Exercise prompt -> Every line below between the one holding "def bankVersion (s" and the one holding "if ix < 0x2000 then viewProfile s ix sub", inclusive, should be copied exactly, and no other line.

Records supplied ->
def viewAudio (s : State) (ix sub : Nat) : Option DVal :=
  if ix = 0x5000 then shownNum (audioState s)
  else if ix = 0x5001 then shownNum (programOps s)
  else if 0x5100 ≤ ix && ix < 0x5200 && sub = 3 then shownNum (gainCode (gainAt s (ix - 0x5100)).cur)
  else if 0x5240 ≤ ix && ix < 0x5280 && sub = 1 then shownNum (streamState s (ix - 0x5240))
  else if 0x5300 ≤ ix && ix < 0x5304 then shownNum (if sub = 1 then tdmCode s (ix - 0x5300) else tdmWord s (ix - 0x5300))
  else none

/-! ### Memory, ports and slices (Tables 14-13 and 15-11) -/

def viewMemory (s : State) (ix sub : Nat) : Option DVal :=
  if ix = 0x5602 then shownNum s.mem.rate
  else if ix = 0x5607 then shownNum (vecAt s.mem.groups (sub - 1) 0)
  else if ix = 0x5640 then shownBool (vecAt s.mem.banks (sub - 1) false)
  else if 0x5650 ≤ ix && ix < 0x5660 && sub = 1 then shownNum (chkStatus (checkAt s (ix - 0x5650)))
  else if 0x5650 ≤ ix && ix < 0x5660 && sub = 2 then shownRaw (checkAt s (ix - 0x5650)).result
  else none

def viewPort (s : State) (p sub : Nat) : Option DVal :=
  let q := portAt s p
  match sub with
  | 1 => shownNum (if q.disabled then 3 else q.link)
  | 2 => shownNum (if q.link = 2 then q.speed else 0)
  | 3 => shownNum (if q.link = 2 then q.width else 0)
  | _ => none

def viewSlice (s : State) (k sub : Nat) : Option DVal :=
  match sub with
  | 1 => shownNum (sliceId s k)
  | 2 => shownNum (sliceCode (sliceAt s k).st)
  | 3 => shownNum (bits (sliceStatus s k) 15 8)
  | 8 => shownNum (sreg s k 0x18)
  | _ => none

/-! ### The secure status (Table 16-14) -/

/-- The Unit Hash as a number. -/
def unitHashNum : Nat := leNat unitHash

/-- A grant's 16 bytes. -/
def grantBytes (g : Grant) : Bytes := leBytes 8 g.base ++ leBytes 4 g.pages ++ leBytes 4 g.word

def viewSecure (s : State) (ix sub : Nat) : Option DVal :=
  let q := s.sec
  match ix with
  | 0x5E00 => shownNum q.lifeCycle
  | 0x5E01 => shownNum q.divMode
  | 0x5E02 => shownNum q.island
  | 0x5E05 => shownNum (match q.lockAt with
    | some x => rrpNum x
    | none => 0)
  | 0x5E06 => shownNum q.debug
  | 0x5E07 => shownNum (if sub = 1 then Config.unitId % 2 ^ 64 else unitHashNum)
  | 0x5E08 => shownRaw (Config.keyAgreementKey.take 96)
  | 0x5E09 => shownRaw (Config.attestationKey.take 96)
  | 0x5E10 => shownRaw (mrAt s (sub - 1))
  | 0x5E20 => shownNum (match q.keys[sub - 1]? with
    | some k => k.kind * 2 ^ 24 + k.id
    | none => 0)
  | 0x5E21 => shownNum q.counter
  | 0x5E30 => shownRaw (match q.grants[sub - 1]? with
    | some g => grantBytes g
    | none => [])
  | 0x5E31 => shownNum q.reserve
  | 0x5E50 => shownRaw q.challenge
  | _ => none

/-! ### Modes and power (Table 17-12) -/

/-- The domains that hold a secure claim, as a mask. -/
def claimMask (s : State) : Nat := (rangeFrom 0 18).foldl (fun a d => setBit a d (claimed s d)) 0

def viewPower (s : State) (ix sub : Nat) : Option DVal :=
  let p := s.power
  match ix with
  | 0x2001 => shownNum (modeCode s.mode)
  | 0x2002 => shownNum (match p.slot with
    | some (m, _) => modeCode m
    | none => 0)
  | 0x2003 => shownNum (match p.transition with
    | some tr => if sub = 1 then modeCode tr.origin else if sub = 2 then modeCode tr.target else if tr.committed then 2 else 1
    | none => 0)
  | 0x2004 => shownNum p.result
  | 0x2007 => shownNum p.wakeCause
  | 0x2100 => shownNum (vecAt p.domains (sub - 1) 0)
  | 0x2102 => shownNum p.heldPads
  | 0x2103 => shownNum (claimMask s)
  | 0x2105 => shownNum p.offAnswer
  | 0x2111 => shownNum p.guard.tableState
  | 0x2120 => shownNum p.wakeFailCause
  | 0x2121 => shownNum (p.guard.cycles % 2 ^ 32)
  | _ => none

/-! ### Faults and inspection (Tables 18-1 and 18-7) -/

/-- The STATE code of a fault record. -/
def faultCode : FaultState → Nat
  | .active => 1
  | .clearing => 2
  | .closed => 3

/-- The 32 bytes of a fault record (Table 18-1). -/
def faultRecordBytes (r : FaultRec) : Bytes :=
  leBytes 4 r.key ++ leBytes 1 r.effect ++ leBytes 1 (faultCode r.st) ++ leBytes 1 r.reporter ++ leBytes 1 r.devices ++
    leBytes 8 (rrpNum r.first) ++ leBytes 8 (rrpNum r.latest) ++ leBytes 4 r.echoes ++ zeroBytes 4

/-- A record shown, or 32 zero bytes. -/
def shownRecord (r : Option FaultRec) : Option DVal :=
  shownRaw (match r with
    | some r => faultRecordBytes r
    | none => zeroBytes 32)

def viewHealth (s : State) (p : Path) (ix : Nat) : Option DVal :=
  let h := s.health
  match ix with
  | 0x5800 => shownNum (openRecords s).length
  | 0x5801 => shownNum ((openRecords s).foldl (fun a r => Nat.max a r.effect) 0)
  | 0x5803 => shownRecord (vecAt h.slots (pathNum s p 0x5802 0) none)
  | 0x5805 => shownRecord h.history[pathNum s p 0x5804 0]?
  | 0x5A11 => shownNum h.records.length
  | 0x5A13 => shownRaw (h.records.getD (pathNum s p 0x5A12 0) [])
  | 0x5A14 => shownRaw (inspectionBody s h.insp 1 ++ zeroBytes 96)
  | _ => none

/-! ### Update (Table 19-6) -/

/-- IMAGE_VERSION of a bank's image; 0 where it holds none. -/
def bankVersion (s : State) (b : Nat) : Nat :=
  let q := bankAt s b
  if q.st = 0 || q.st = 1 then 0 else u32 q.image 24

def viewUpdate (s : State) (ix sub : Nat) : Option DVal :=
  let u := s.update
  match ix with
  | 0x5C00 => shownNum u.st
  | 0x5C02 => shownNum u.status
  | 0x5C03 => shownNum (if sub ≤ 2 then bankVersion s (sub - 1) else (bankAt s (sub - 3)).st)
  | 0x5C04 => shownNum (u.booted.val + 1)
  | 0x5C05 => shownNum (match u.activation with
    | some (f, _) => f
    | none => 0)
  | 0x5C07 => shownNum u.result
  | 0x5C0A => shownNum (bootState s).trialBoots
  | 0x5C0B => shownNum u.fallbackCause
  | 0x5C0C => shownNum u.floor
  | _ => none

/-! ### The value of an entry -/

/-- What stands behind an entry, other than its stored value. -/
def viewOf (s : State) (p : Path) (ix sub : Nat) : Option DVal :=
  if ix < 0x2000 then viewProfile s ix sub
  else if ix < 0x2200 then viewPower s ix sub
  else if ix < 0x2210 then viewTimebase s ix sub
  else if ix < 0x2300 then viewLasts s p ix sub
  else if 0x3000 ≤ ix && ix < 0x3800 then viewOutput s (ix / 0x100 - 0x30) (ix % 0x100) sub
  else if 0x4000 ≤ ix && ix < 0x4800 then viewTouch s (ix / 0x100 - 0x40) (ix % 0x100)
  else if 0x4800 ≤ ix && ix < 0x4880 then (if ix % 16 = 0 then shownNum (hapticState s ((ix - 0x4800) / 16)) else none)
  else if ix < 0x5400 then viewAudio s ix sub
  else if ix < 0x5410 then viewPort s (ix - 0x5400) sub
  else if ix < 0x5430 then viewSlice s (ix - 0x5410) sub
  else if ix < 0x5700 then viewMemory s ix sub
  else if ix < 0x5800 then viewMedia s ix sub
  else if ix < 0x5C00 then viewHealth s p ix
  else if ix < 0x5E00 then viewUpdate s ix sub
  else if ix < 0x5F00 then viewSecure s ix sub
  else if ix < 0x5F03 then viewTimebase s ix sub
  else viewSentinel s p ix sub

Answer below ->
def bankVersion (s : State) (b : Nat) : Nat :=
  let q := bankAt s b
  if q.st = 0 || q.st = 1 then 0 else u32 q.image 24

def viewUpdate (s : State) (ix sub : Nat) : Option DVal :=
  let u := s.update
  match ix with
  | 0x5C00 => shownNum u.st
  | 0x5C02 => shownNum u.status
  | 0x5C03 => shownNum (if sub ≤ 2 then bankVersion s (sub - 1) else (bankAt s (sub - 3)).st)
  | 0x5C04 => shownNum (u.booted.val + 1)
  | 0x5C05 => shownNum (match u.activation with
    | some (f, _) => f
    | none => 0)
  | 0x5C07 => shownNum u.result
  | 0x5C0A => shownNum (bootState s).trialBoots
  | 0x5C0B => shownNum u.fallbackCause
  | 0x5C0C => shownNum u.floor
  | _ => none

/-! ### The value of an entry -/

/-- What stands behind an entry, other than its stored value. -/
def viewOf (s : State) (p : Path) (ix sub : Nat) : Option DVal :=
  if ix < 0x2000 then viewProfile s ix sub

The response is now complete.